Each letter represents a part of the trie; a 👍 sign means that the path from the root to that letter is a word in the trie. (Notice that ‘hi’ is a real word, but it’s not recorded as such in our trie.) As a Python data structure, we have:

t = {'h': {'e': {'is_word': True,
                'y': {'is_word': True},
                'm': {'is_word': True}},
         'i': {'s': {'is_word': True}}},
   'w': {'e': {'is_word': True}}}

That is, a trie is a series of nested dictionaries, where each key is a letter or 'is_word'. At a given level, is_word means that the path from the root to that point is a word, i.e., 'he' is a word because t['h']['e']['is_word'] is True. We don’t bother recording 'is_word' as False, since it would make the output noisy.

Notice that every key in the outer dictionary of a trie is either 'is_word' or a letter; if it’s 'is_word', it maps to a boolean. If it’s a letter, it maps to… another trie! We call this other trie the child and the outer one is the parent.

For all of the following functions, both recursion and loops work. It’s up to you which you use!

Adding a word to a trie with trie_insert#

Let’s get a feel for tries by writing trie_insert. The function should take a string word and a trie t; it should update t so that the path to word is in t and 'is_word' is set.

Here are some examples:

>>> t = {}
>>> trie_insert('hem', t)
>>> t
{'h': {'e': {'m': {'is_word': True}}}}
>>> trie_insert('hey', t)
>>> t
{'h': {'e': {'m': {'is_word': True}, 'y': {'is_word': True}}}}
>>> trie_insert('he', t)
>>> t
{'h': {'e': {'m': {'is_word': True}, 'y': {'is_word': True}, 'is_word': True}}}
>>> trie_insert('we', t)
>>> t
{'h': {'e': {'m': {'is_word': True}, 'y': {'is_word': True}, 'is_word': True}}, 'w': {'e': {'is_word': True}}}

Write four asserts as tests; don’t just copy what we have here.

Looking words up in the trie with trie_lookup#

Now that we can build tries, lets write a function to see whether a given word is in a trie. Write the function trie_lookup, which takes a string word and trie t, returning True if the word is in the trie (i.e., the path to it exists and is_word is present and True).

Here are some examples:

>>> t
{'h': {'e': {'is_word': True, 'm': {'is_word': True}, 'y': {'is_word': True}}, 'i': {'s': {'is_word': True}}}, 'w': {'e': {'is_word': True}}}
>>> trie_lookup('he', t)
True
>>> trie_lookup('head', t)
False
>>> trie_lookup('wed', t)
False
>>> trie_lookup('we', t)
True
>>> trie_lookup('', t)
False

Write four asserts as tests; don’t just copy what we have here.
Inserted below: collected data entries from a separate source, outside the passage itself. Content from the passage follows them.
-- ==== Sys2Proof/Machine/Flags.lean ====
section
/-! DEFINITION. The flags of STATUS, their computation and their words (10_state.md rules R27, R30 to R33;
60_exceptions.md rule R217). The block has no arithmetic flags (10_state.md rule R40). -/

namespace Sys2Proof.Machine

/-- Digit k of an identifier, v[59-4k : 56-4k], k = 0 first (42_extract.md rule R168). -/
def imeiDigit (v : Long) (k : Nat) : BitVec 4 := v.extractLsb' (56 - 4 * k) 4

/-- Some one of the 15 digits is above 9 (42_extract.md rule R167). -/
def hasNonDecimalDigit (v : Long) : Bool := (List.range 15).any fun k => decide (9 < (imeiDigit v k).toNat)

/-- STATUS.NONDEC <- 1 if the condition holds; it is never cleared by a command (10_state.md rule R32). -/
def State.setNondecIf (s : State) (c : Bool) : State :=
  { s with status := { s.status with nondec := s.status.nondec || c } }

/-- STATUS.ACKV <- 1 (10_state.md rule R33). -/
def State.setAckv (s : State) : State := { s with status := { s.status with ackv := true } }

/-- The interrupt line, STATUS.FAULT & CTRL.FAULT_IE (60_exceptions.md rule R217). -/
def State.irq (s : State) : Bool := s.status.fault && s.ctrl.faultIe

/-- What a host read of CTRL returns: the two fields, reserved bits 0 (10_state.md rule R27). -/
def Ctrl.toWord (c : Ctrl) : Word := 0#30 ++ BitVec.ofBool c.faultIe ++ BitVec.ofBool c.cellidMode

/-- The fields of a word written to CTRL; its reserved bits are ignored (10_state.md rule R27). -/
def Ctrl.ofWord (w : Word) : Ctrl := { cellidMode := w.getLsbD 0, faultIe := w.getLsbD 1 }

/-- What a host read of STATUS returns (10_state.md rule R30): IRQ in bit 10, ACKV in 9, NONDEC in 8, CAUSE in [7:4],
FAULT in bit 0, the rest 0. -/
def State.statusWord (s : State) : Word :=
  0#21 ++ BitVec.ofBool s.irq ++ BitVec.ofBool s.status.ackv ++ BitVec.ofBool s.status.nondec
    ++ s.status.cause ++ 0#3 ++ BitVec.ofBool s.status.fault

/-- A host write of w to STATUS (10_state.md rule R30): bits 0, 8 and 9 clear what they name when written 1; bit 0 is
the return from a fault. -/
def State.writeStatus (s : State) (w : Word) : State :=
  let t := if w.getLsbD 0 then s.clearFault else s
  { t with
    status :=
      { t.status with
        nondec := t.status.nondec && !w.getLsbD 8
        ackv := t.status.ackv && !w.getLsbD 9 } }

end Sys2Proof.Machine
end

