-- ==== Sys2Proof/Tests/Slice0.lean ====
section
/-! SUPPORT. Tests of the model's author: every expected value is the spec's (95_test_vectors.md vectors V1 to V136,
30_encoding.md rule R102), and witnesses that the hypotheses of the statements can be met. -/

namespace Sys2Proof.Tests

open Sys2Proof.Machine

/-! ## Small states -/

/-- The default instance after reset with bytes in FBUF from address 0, a frame length and a cursor. -/
def loaded (bytes : List Byte) (flen cur : Nat) : State :=
  { State.reset with
    fbuf := bytes.zipIdx.map fun p => (p.2, p.1)
    flen := BitVec.ofNat 10 flen
    cur := BitVec.ofNat 10 cur }

/-- The bytes of frame FA, the login frame of 95_test_vectors.md section 0. -/
def faBytes : List Byte :=
  [0x78, 0x78, 0x0D, 0x01, 0x01, 0x23, 0x45, 0x67, 0x89, 0x01, 0x23, 0x45, 0x00, 0x01, 0x8C, 0xDD, 0x0D, 0x0A]

/-- Frame FA loaded, with a cursor. -/
def fa (cur : Nat) : State := loaded faBytes 18 cur

/-- A state with the record of V3: BOUNDS, FAULT_CMD 0x10000013, FAULT_INFO 0x13. -/
def pending (s : State) : State := s.recordFault .bounds 0x10000013 0x13

/-- What holds of the next state, if there is one. -/
def gives (r : Result) (p : State → Bool) : Bool :=
  match r with
  | .next t => p t
  | .fault _ => false
  | .refused _ => false

/-- The fault record as the vectors write it: STATUS, FAULT_CMD, FAULT_INFO. -/
def record (status cmd info : Word) (t : State) : Bool :=
  decide (t.statusWord = status) && decide (t.faultCmd = cmd) && decide (t.faultInfo = info)

/-- The state in which the host is about to do these accesses. -/
def doing (events : List BusEvent) (s : State) : State := s.withQueue events

/-- ABUF as a list. -/
def abufList (t : State) : List Byte := t.abuf.toList

/-! ## WellFormed: what the assembler rejects (rule R100) -/

theorem test_wf_refuses_width_zero : Instr.wf (.xbf 6 7 0 0) = false := by decide
theorem test_wf_refuses_width_65 : Instr.wf (.xbf 6 7 0 65) = false := by decide
theorem test_wf_accepts_width_1_and_64 : Instr.wf (.xbf 6 7 63 1) = true ∧ Instr.wf (.xbf 1 2 0 64) = true := by decide

/-! ## Decoding and encoding: the words of rule R102, every constructor -/

theorem test_decode_seek : decodeTableWord 32 0x10000002 = some (.seek 2) := by decide
theorem test_decode_skip : decodeTableWord 32 0x11000002 = some (.skip 2) := by decide
theorem test_decode_skipr : decodeTableWord 32 0x1200000D = some (.skipr 0 13) := by decide
theorem test_decode_tail : decodeTableWord 32 0x13000006 = some (.tail 6) := by decide
theorem test_decode_avail : decodeTableWord 32 0x14E00000 = some (.avail 7) := by decide
theorem test_decode_rdu8 : decodeTableWord 32 0x18200000 = some (.rdu8 1) := by decide
theorem test_decode_rdu16 : decodeTableWord 32 0x19600000 = some (.rdu16 3) := by decide
theorem test_decode_rdu32 : decodeTableWord 32 0x1A800000 = some (.rdu32 4) := by decide
theorem test_decode_movi : decodeTableWord 32 0x20A00013 = some (.movi 5 0x13) := by decide
theorem test_decode_xbf : decodeTableWord 32 0x21DC0240 = some (.xbf 6 7 0 10) := by decide
theorem test_decode_xbf_nibble : decodeTableWord 32 0x21CC00C4 = some (.xbf 6 3 4 4) := by decide
theorem test_decode_xsgn : decodeTableWord 32 0x22B7800B = some (.xsgn 5 5 7 11) := by decide
theorem test_decode_xcell : decodeTableWord 32 0x23570000 = some (.xcell 2 5 6) := by decide
theorem test_decode_xtime : decodeTableWord 32 0x24400000 = some (.xtime 2) := by decide
theorem test_decode_ximei : decodeTableWord 32 0x25400000 = some (.ximei 2) := by decide
theorem test_decode_crcinit : decodeTableWord 32 0x30000000 = some .crcinit := by decide
theorem test_decode_crci : decodeTableWord 32 0x31000005 = some (.crci 5) := by decide
theorem test_decode_crcr : decodeTableWord 32 0x32040000 = some (.crcr 1) := by decide
theorem test_decode_crcm : decodeTableWord 32 0x3310000C = some (.crcm 4 12) := by decide
theorem test_decode_crcrd : decodeTableWord 32 0x34A00000 = some (.crcrd 5) := by decide
theorem test_decode_ack : decodeTableWord 32 0x38058000 = some (.ack 1 3) := by decide

/-- The other way, one word of each format (rule R102). -/
theorem test_encode_formats :
    encode .crcinit = 0x30000000 ∧ encode (.ack 1 3) = 0x38058000 ∧ encode (.skipr 0 5) = 0x12000005
      ∧ encode (.xsgn 4 4 7 10) = 0x2293800A ∧ encode (.xbf 1 2 0 64) = 0x21280FC0 := by decide

/-- V100 to V108: unassigned OP values and set must-be-0 bits are no command (rule R97). -/
theorem test_illegal_words :
    ([0x00000000, 0x15000000, 0xFF000000, 0x10010000, 0x30000001, 0x31000100, 0x38258000, 0x21DC8240, 0x1220000D].map
      (decodeTableWord 32)).all (· == none) = true := by decide

/-- The edges of the unassigned ranges of rule R97 (OP 0x0F, 0x17, 0x1B, 0x1F, 0x26, 0x2F, 0x35, 0x37, 0x39). -/
theorem test_unassigned_edges :
    ([0x0F, 0x15, 0x17, 0x1B, 0x1F, 0x26, 0x2F, 0x35, 0x37, 0x39].map fun op => decodeTableWord 32 (op * 2 ^ 24)).all
      (· == none) = true := by decide

/-! ## The assembler (rules R100, R101) -/

theorem test_assemble_lat :
    assembleLine "  lat F4, F4, F7 ; sign".toList = .ok [.xsgn 4 4 7 10] := by rfl
theorem test_assemble_crc16 : assembleLine "CRC16 F5, F4, 0xC".toList = .ok [.crcinit, .crcm 4 12, .crcrd 5] := by rfl
theorem test_assemble_rejects_width : assembleLine "XBF F0, F1, 0, 65".toList = .error .outOfField := by rfl
theorem test_assemble_rejects_immediate : assembleLine "CRCI 256".toList = .error .outOfField := by rfl

/-! ## The cursor and read commands: V1 to V22 -/

theorem test_V2_seek_to_end : gives (exec (.seek 18) (fa 0)) (fun t => decide (t.cur = 18)) = true := by decide
theorem test_V3_seek_past_end : gives (exec (.seek 19) (fa 0)) (record 0x11 0x10000013 0x13) = true := by decide
theorem test_V4_skip_zero_at_end : gives (exec (.skip 0) (fa 18)) (fun t => decide (t = fa 18)) = true := by decide
theorem test_V5_skip_past_end :
    gives (exec (.skip 3) (fa 16)) (fun t => record 0x11 0x11000003 0x13 t && decide (t.cur = 16)) = true := by decide
theorem test_V9_skipr_counts_exactly :
    gives (exec (.skipr 0 12) ((fa 0).writeReg 0 0xFFFFFFFFFFFFFFFF)) (record 0x11 0x1200000C 0xFFFFFFF3) = true := by
  decide
theorem test_V10_negskip_before_bounds :
    gives (exec (.skipr 0 5) ((fa 18).writeReg 0 3)) (record 0x21 0x12000005 0xFFFFFFFE) = true := by decide
theorem test_V11_tail : gives (exec (.tail 6) (loaded [] 30 20)) (fun t => decide (t.cur = 24)) = true := by decide
theorem test_V12_tail_never_back :
    gives (exec (.tail 6) (loaded [] 30 25)) (fun t => decide (t = loaded [] 30 25)) = true := by decide
theorem test_V14_avail : gives (exec (.avail 7) (fa 4)) (fun t => decide (t.readReg 7 = 0xE)) = true := by decide
theorem test_V15_avail_at_end :
    gives (exec (.avail 7) ((fa 18).writeReg 7 0x55)) (fun t => decide (t.readReg 7 = 0)) = true := by decide
theorem test_V16_rdu8_at_end : gives (exec (.rdu8 0) (fa 18)) (record 0x11 0x18000000 0x13) = true := by decide
theorem test_V20_rdu8 :
    gives (exec (.rdu8 0) (fa 2)) (fun t => decide (t.readReg 0 = 0xD) && decide (t.cur = 3)) = true := by decide
theorem test_V17_rdu16_one_byte_left :
    gives (exec (.rdu16 3) ((fa 17).writeReg 3 7))
      (fun t => record 0x11 0x19600000 0x13 t && decide (t.readReg 3 = 7) && decide (t.cur = 17)) = true := by decide
theorem test_V19_rdu16_odd_address :
    gives (exec (.rdu16 2) (fa 3)) (fun t => decide (t.readReg 2 = 0x101) && decide (t.cur = 5)) = true := by decide
theorem test_V21_rdu32 :
    gives (exec (.rdu32 5) (fa 14)) (fun t => decide (t.readReg 5 = 0x8CDD0D0A) && decide (t.cur = 18)) = true := by
  decide
theorem test_V22_rdu32_two_bytes_left :
    gives (exec (.rdu32 5) (fa 16)) (record 0x11 0x1AA00000 0x14) = true := by decide

/-! ## The extraction commands: V30 to V63 -/

theorem test_V30_movi_no_sign :
    gives (exec (.movi 0 0xFFFF) State.reset) (fun t => decide (t.readReg 0 = 0xFFFF)) = true := by decide
theorem test_V31_movi_clears_high_bits :
    gives (exec (.movi 0 0x13) (State.reset.writeReg 0 0xFFFFFFFFFFFFFFFF)) (fun t => decide (t.readReg 0 = 0x13)) = true := by
  decide
theorem test_V37_xbf_above_bit_63 :
    gives (exec (.xbf 0 1 60 8) (State.reset.writeReg 1 0xF000000000000000)) (fun t => decide (t.readReg 0 = 0xF)) = true := by
  decide
theorem test_V39_xbf_source_is_destination :
    gives (exec (.xbf 1 1 4 4) (State.reset.writeReg 1 0xC8)) (fun t => decide (t.readReg 1 = 0xC)) = true := by decide
theorem test_V42_xsgn_negates :
    gives (exec (.xsgn 4 4 7 10) ((State.reset.writeReg 4 64800000).writeReg 7 0x1923))
      (fun t => decide (t.readReg 4 = 0xFFFFFFFFFC233B00)) = true := by decide
theorem test_V44_xsgn_takes_32_bits :
    gives (exec (.xsgn 0 4 7 10) ((State.reset.writeReg 4 0x1234567803DCC500).writeReg 7 0x0400))
      (fun t => decide (t.readReg 0 = 0x3DCC500)) = true := by decide
theorem test_V52_xcell_corrected :
    gives (exec (.xcell 5 5 6) (((State.reset.writeCtrl 1).writeReg 5 0xABCD1234).writeReg 6 0x1256))
      (fun t => decide (t.readReg 5 = 0x123456)) = true := by decide
/-- Compat mode gives the open parameter, whatever it is (00_scope.md rule R6). -/
theorem test_xcell_compat (r : Long) (h : Config.cellidCompat 0x1234 0x56 = r) :
    gives (exec (.xcell 2 5 6) ((State.reset.writeReg 5 0x1234).writeReg 6 0x56)) (fun t => decide (t.readReg 2 = r)) = true := by
  subst h
  exact decide_eq_true rfl
theorem test_V56_xtime_is_binary :
    gives (exec (.xtime 2) (loaded [0x18, 0x0D, 0x20, 0x17, 0x3C, 0x3C] 6 0))
      (fun t => decide (t.readReg 2 = 0x7E80D20173C3C) && decide (t.cur = 6)) = true := by decide
theorem test_V57_xtime_past_end : gives (exec (.xtime 2) (loaded [] 10 5)) (record 0x11 0x24400000 0xB) = true := by decide
theorem test_V59_ximei_drops_high_nibble :
    gives (exec (.ximei 2) ((fa 4).writeFbufByte 4 0xF1))
      (fun t => decide (t.readReg 2 = 0x123456789012345) && decide (t.cur = 12) && decide (t.statusWord = 0)) = true := by
  decide
theorem test_V60_ximei_nondec :
    gives (exec (.ximei 2) ((fa 4).writeFbufByte 4 0x0A))
      (fun t => decide (t.readReg 2 = 0xA23456789012345) && decide (t.statusWord = 0x100)) = true := by decide

/-- V46 to V49: the sign law in the four quadrants (rule R158). -/
theorem test_V47_lat_lon_quadrant :
    gives (execAll ((Pseudo.lat 0 4 7).expand ++ (Pseudo.lon 1 5 7).expand)
        (((State.reset.writeReg 4 1800000).writeReg 5 1800000).writeReg 7 0x0400))
      (fun t => decide (t.readReg 0 = 0x1B7740) && decide (t.readReg 1 = 0xFFFFFFFFFFE488C0)) = true := by decide

/-! ## CRC and acknowledgment: V70 to V88 -/

theorem test_V70_crcinit :
    gives (exec .crcinit (State.reset.setCrc 0x1234)) (fun t => decide (t.crc = 0xFFFF)) = true := by decide
theorem test_V71_crci : gives (exec (.crci 5) State.reset) (fun t => decide (t.crc = 0x541A)) = true := by decide
theorem test_V73_crci_zero_is_no_nop :
    gives (exec (.crci 0) State.reset) (fun t => decide (t.crc = 0xE1F0)) = true := by decide
theorem test_V75_crcr_low_byte :
    gives (exec (.crcr 1) (State.reset.writeReg 1 0x105)) (fun t => decide (t.crc = 0x541A)) = true := by decide
theorem test_V77_crcm :
    gives (exec (.crcm 4 12) ((fa 0).writeReg 4 2)) (fun t => decide (t.crc = 0x44CE)) = true := by decide +kernel
theorem test_V80_crcm_wraps_nothing :
    gives (exec (.crcm 4 1) ((fa 0).writeReg 4 0xFFFFFFFFFFFFFFFF))
      (fun t => record 0x11 0x33100001 0 t && decide (t.crc = 0xFFFF)) = true := by decide
theorem test_V77_crcrd :
    gives (exec (.crcrd 5) (State.reset.setCrc 0x44CE)) (fun t => decide (t.readReg 5 = 0x8CDD)) = true := by decide
theorem test_V72_crcrd_of_init :
    gives (exec (.crcrd 0) (State.reset.writeReg 0 0x55)) (fun t => decide (t.readReg 0 = 0)) = true := by decide
theorem test_V84_ack :
    gives (exec (.ack 5 3) ((State.reset.writeReg 5 0xABCDEF13).writeReg 3 0x7770001))
      (fun t => decide (abufList t = [0x78, 0x78, 0x05, 0x13, 0x00, 0x01, 0xE9, 0xF1, 0x0D, 0x0A])
        && decide (t.statusWord = 0x200)) = true := by decide +kernel
theorem test_V87_ack_leaves_crc :
    gives (exec (.ack 1 0) (((State.reset.setCrc 0x541A).writeReg 1 0x10).writeReg 0 2))
      (fun t => decide (abufList t = [0x78, 0x78, 0x05, 0x10, 0x00, 0x02, 0x34, 0x0E, 0x0D, 0x0A])
        && decide (t.crc = 0x541A)) = true := by decide +kernel

/-- Another instance: CCITT-FALSE, the golden input of section 2. -/
theorem test_crc_ccitt_false :
    crc16 (CrcCfg.mk 0xFFFF false false 0) [0x05, 0x13, 0x00, 0x01] = 0x3297 := by decide +kernel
Removing words from the trie with trie_remove#

You might notice that trie_remove above leaves some empty dictionaries lying around. How unsightly! As a completely optional challenge problem, write a new function trie_remove_cleanup that makes sure these empty dictionaries are cleared out. (This function is a bit easier to write using recursion than loops—with loops, it’s harder to cleanup without re-traversing the trie again.)
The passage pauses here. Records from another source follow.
-- ==== Sys2Proof/Machine/State.lean ====
section
/-! DEFINITION. The state of the part: every piece of state the spec gives its nine blocks, as plain data, and the state
after reset. Every field carries the value of power-on as its default (R27, R43, R63, R87, R108, R135, R154, R172, R185,
R199); the queue of waiting commands is the model's own. -/

namespace Sys2Proof.Machine

/-- Why the part would stop. The spec gives it no fault: wrong requests are refused with a status code and wrong frames
are discarded and counted. No constructor, so no meaning answers a fault. -/
inductive Fault
  deriving DecidableEq, Repr

/-- Why a command has no meaning. -/
inductive Refusal
  /-- Raised by `exec` alone, for a command that has no meaning yet; every command has one, so none raises it (safe). -/
  | notModelled (mnemonic : String)
  deriving DecidableEq, Repr

/-! ## Shared shapes -/

/-- Two like things, one for line U (and side A), one for line D (and side B). -/
structure Two (α : Type) where
  u : α
  d : α
  deriving DecidableEq, Repr

def Two.get {α : Type} (t : Two α) : Line → α
  | .u => t.u
  | .d => t.d

def Two.set {α : Type} (t : Two α) (l : Line) (x : α) : Two α :=
  match l with
  | .u => { t with u := x }
  | .d => { t with d := x }

/-- The 11.4 operating states. -/
inductive OpState | config | running
  deriving DecidableEq, Repr

/-- The rounding modes of the node default (R30) and of a grant (R70). -/
inductive Rounding | nearestEven | down | up
  deriving DecidableEq, Repr

/-! ## Inputs, clock, reports -/

/-- The inputs of the part whose levels it reads between commands (11.9). Reset does not change them. -/
structure Pins where
  resetLow : Bool := false
  signalDetect : Two Bool := ⟨true, true⟩
  modulePresent : Two Bool := ⟨true, true⟩
  ready : Vector Bool 4 := Vector.replicate 4 false
  loops : Vector Bool 8 := Vector.replicate 8 false
  deriving DecidableEq, Repr

/-- The frame count and the tick it drives (R44, R186). -/
structure Clock where
  frame : BitVec 16 := 0
  started : Bool := false
  phase : Nat := 0
  tickDue : Bool := false
  deriving DecidableEq, Repr

/-- The line states of 1.2. -/
inductive LineState | disabled | seeking | training | up
  deriving DecidableEq, Repr

/-- The causes of a LINE_EVENT (R4). -/
inductive LineCause
  | enabled | disabled | aligned | alignmentLost | signalLost | trained | trainingFailed | sdSet | sdClear | sfSet | sfClear
  deriving DecidableEq, Repr

inductive Origin | requested | periodic
  deriving DecidableEq, Repr

inductive Grade | failing | poor | fair | good
  deriving DecidableEq, Repr

/-- A margin result (R20, R24). -/
structure MarginResult where
  left : Nat
  right : Nat
  width : Nat
  grade : Grade
  edgeLeft : Option Nat
  edgeRight : Option Nat
  dwell : Nat
  allowance : Nat
  origin : Origin
  runTime : BitVec 32
  deriving DecidableEq, Repr

/-- The path states of 2.3. -/
inductive PathState | reachable | holdOff | lost | waitRestore
  deriving DecidableEq, Repr

/-- The causes of a PATH_EVENT, in the order of the table of R39. -/
inductive PathCause
  | initial | reachReturned | reachLost | holdOffCancelled | holdOffExpired | wtrExpired | reachFailedInWtr | otherSideLost
  | forced | forceCleared
  deriving DecidableEq, Repr

inductive TimingSource | lineU | lineD | local
  deriving DecidableEq, Repr

inductive TimingPref | uFirst | dFirst
  deriving DecidableEq, Repr

inductive TimingCause | sourceFailed | lineQualified | reverted
  deriving DecidableEq, Repr

/-- The classes of 4.2. -/
inductive Class | e | t | c | s | w
  deriving DecidableEq, Repr

inductive Protection | dual | reroute
  deriving DecidableEq, Repr

inductive SvcState | active | reduced | shed
  deriving DecidableEq, Repr

inductive ShedReason | preEmpted | pathLost | economy | noRoom
  deriving DecidableEq, Repr

/-- The causes of a SERVICE_EVENT: R85, then R107 in order. -/
inductive SvcCause
  | defined | released | preEmpted | pathLost | economy | rerouted | restored | grown | reverted | revertBlocked
  deriving DecidableEq, Repr

/-- The call states of 6.4. -/
inductive CallState | idle | queued | opened | answered | held | ringing | clearing
  deriving DecidableEq, Repr

/-- The outcomes of a CALL_EVENT, in the order of the table of R133. -/
inductive CallOutcome
  | placed | queued | abandoned | centreCleared | answered | held | resumed | callerCleared | heldLimit | ringing | noAnswer
  | ended | isolated | reconnected | flash
  deriving DecidableEq, Repr

inductive CallOrigin | caller | centre
  deriving DecidableEq, Repr

inductive Hook | onHook | offHook
  deriving DecidableEq, Repr

/-- The transfer states of a state frame and a report (11.4); an open record holds one of the first four. -/
inductive TransferState | receiving | suspended | delivering | deliveryWait | done | aborted
  deriving DecidableEq, Repr

inductive SuspendReason | shed | store
  deriving DecidableEq, Repr

inductive AbortReason | host | serviceGone
  deriving DecidableEq, Repr

/-- The causes of a TRANSFER_EVENT, in the order of the table of R170. -/
inductive TransferCause
  | opened | serviceShed | servicePlaced | storeFull | storeFreed | pageComplete | targetNotReady | targetReady | done | aborted
  deriving DecidableEq, Repr

inductive StationState | unpolled | answering | silent
  deriving DecidableEq, Repr

inductive StationCause | answered | silent | set
  deriving DecidableEq, Repr

/-- The causes of a FRAME_REJECT (R188). -/
inductive RejectCause | tooLong | gap | byteError | badCheck | rateChange | overrun
  deriving DecidableEq, Repr

/-- The increases of a port's four counts in a counting interval (R152). -/
structure PortDelta where
  port : Nat
  counts : List Nat
  deriving DecidableEq, Repr

/-- The increases of a service's eleven counts in a counting interval, its queued bytes and sync state (R152). -/
structure SvcDelta where
  id : Nat
  counts : List Nat
  queued : Nat
  inSync : Bool
  deriving DecidableEq, Repr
Here are some examples—though this isn’t for credit and won’t be graded.

>>> t
{'h': {'e': {'is_word': True, 'm': {'is_word': True}, 'y': {'is_word': True}}, 'i': {'s': {'is_word': True}}}, 'w': {'e': {'is_word': True}}}
>>> trie_remove_cleanup('hey', t)
>>> t
{'h': {'e': {'is_word': True, 'm': {'is_word': True}}, 'i': {'s': {'is_word': True}}}, 'w': {'e': {'is_word': True}}}
>>> trie_remove_cleanup('hem', t)
>>> t
{'h': {'e': {'is_word': True}, 'i': {'s': {'is_word': True}}}, 'w': {'e': {'is_word': True}}}
>>> trie_remove_cleanup('his', t)
>>> t
{'h': {'e': {'is_word': True}}, 'w': {'e': {'is_word': True}}}
>>> trie_remove_cleanup('he', t)
>>> t
{'w': {'e': {'is_word': True}}}
>>> trie_remove_cleanup('we', t)
>>> t
{}